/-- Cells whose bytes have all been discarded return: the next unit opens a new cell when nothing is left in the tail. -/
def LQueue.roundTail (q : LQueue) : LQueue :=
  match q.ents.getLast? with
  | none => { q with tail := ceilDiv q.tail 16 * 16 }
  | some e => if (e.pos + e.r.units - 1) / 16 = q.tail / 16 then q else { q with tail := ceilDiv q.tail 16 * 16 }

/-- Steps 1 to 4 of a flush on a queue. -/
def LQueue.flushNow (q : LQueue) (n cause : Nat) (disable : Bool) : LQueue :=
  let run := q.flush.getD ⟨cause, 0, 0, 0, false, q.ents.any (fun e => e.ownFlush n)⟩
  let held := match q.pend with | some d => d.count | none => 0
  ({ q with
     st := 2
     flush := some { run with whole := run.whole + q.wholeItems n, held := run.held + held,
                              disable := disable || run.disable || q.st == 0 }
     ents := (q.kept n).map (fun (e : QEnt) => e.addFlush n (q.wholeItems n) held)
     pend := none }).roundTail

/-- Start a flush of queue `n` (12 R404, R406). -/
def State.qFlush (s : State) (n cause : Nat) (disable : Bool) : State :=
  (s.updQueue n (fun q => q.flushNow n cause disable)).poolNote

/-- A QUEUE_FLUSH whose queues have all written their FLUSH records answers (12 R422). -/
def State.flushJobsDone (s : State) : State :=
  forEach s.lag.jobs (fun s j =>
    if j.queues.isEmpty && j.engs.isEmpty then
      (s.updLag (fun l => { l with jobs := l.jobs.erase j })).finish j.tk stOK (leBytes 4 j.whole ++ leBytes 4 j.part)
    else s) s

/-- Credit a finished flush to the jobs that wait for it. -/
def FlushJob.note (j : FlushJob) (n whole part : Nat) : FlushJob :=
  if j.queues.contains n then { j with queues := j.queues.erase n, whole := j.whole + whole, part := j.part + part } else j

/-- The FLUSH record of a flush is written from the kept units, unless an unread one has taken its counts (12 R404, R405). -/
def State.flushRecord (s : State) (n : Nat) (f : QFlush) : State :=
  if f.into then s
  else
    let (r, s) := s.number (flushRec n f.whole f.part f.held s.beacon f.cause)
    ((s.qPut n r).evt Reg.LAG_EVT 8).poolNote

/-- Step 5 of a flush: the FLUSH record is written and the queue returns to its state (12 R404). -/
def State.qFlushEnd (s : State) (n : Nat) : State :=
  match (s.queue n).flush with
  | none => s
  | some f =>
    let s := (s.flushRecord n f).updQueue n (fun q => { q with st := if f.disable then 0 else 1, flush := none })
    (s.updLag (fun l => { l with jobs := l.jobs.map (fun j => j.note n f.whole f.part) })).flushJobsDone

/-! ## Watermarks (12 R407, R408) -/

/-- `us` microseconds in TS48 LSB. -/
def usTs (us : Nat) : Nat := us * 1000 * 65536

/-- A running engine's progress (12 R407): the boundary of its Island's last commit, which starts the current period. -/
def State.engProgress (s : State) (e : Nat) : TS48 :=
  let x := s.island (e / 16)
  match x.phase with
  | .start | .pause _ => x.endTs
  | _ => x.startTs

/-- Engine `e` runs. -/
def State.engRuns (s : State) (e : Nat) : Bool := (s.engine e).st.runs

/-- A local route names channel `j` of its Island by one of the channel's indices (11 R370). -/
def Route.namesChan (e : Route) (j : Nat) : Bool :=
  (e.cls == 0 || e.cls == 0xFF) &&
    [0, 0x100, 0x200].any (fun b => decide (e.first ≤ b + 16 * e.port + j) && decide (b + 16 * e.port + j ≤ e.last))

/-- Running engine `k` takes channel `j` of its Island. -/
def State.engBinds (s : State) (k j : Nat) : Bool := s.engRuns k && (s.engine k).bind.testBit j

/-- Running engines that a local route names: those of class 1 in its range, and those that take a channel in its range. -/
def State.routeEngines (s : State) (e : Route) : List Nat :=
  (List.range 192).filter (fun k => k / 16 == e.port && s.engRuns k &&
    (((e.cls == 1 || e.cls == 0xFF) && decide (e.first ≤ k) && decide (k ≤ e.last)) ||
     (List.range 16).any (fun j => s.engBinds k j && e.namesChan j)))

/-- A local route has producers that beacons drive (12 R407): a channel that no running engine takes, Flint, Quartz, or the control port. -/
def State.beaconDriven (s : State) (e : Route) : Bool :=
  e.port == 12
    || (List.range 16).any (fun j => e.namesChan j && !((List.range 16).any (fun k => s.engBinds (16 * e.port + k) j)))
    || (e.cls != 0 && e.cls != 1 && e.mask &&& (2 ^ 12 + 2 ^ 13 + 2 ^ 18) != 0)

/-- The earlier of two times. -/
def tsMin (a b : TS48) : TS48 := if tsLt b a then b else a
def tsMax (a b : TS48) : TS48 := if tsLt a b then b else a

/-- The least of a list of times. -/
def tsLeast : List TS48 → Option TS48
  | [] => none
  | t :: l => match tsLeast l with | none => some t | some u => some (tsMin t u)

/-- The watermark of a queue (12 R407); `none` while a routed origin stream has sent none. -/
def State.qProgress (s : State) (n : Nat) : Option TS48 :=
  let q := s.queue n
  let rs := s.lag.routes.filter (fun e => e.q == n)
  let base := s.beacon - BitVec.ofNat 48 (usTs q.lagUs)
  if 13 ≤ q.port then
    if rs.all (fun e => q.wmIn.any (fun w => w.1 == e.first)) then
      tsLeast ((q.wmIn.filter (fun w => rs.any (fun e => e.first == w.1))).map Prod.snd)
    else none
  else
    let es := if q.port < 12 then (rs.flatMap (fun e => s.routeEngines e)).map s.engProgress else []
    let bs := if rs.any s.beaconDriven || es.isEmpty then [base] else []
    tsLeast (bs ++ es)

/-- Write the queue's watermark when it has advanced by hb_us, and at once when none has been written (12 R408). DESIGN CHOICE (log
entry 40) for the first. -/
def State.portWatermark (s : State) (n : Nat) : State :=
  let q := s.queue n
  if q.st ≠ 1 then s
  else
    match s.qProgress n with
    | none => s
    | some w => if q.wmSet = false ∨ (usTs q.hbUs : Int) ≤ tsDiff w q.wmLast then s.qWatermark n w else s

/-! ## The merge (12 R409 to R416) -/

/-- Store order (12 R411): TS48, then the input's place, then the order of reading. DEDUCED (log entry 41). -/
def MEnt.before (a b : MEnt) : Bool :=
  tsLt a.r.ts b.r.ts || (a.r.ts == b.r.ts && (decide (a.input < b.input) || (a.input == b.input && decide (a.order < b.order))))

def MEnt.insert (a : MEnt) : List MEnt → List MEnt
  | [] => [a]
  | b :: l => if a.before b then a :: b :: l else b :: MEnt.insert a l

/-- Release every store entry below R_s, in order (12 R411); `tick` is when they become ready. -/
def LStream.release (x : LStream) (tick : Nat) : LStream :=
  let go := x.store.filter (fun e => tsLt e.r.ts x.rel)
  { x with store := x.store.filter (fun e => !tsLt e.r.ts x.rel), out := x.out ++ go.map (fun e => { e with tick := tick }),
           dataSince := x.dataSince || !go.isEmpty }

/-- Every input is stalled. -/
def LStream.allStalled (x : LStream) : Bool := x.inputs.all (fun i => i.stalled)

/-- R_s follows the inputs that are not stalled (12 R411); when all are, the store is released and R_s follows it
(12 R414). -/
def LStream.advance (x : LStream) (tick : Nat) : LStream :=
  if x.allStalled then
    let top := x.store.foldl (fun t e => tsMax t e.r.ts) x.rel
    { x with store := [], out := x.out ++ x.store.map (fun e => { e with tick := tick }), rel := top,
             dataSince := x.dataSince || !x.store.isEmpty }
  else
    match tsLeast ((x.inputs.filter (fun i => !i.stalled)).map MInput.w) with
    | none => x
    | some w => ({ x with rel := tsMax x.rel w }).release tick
☆ ☆ ☆
The answer must hold exactly the lines of the entries above, from the first line through the line that contains "def State.flushRecord (s", and no others.

/-- Cells whose bytes have all been discarded return: the next unit opens a new cell when nothing is left in the tail. -/
def LQueue.roundTail (q : LQueue) : LQueue :=
  match q.ents.getLast? with
  | none => { q with tail := ceilDiv q.tail 16 * 16 }
  | some e => if (e.pos + e.r.units - 1) / 16 = q.tail / 16 then q else { q with tail := ceilDiv q.tail 16 * 16 }

/-- Steps 1 to 4 of a flush on a queue. -/
def LQueue.flushNow (q : LQueue) (n cause : Nat) (disable : Bool) : LQueue :=
  let run := q.flush.getD ⟨cause, 0, 0, 0, false, q.ents.any (fun e => e.ownFlush n)⟩
  let held := match q.pend with | some d => d.count | none => 0
  ({ q with
     st := 2
     flush := some { run with whole := run.whole + q.wholeItems n, held := run.held + held,
                              disable := disable || run.disable || q.st == 0 }
     ents := (q.kept n).map (fun (e : QEnt) => e.addFlush n (q.wholeItems n) held)
     pend := none }).roundTail

/-- Start a flush of queue `n` (12 R404, R406). -/
def State.qFlush (s : State) (n cause : Nat) (disable : Bool) : State :=
  (s.updQueue n (fun q => q.flushNow n cause disable)).poolNote

/-- A QUEUE_FLUSH whose queues have all written their FLUSH records answers (12 R422). -/
def State.flushJobsDone (s : State) : State :=
  forEach s.lag.jobs (fun s j =>
    if j.queues.isEmpty && j.engs.isEmpty then
      (s.updLag (fun l => { l with jobs := l.jobs.erase j })).finish j.tk stOK (leBytes 4 j.whole ++ leBytes 4 j.part)
    else s) s

/-- Credit a finished flush to the jobs that wait for it. -/
def FlushJob.note (j : FlushJob) (n whole part : Nat) : FlushJob :=
  if j.queues.contains n then { j with queues := j.queues.erase n, whole := j.whole + whole, part := j.part + part } else j

/-- The FLUSH record of a flush is written from the kept units, unless an unread one has taken its counts (12 R404, R405). -/
def State.flushRecord (s : State) (n : Nat) (f : QFlush) : State :=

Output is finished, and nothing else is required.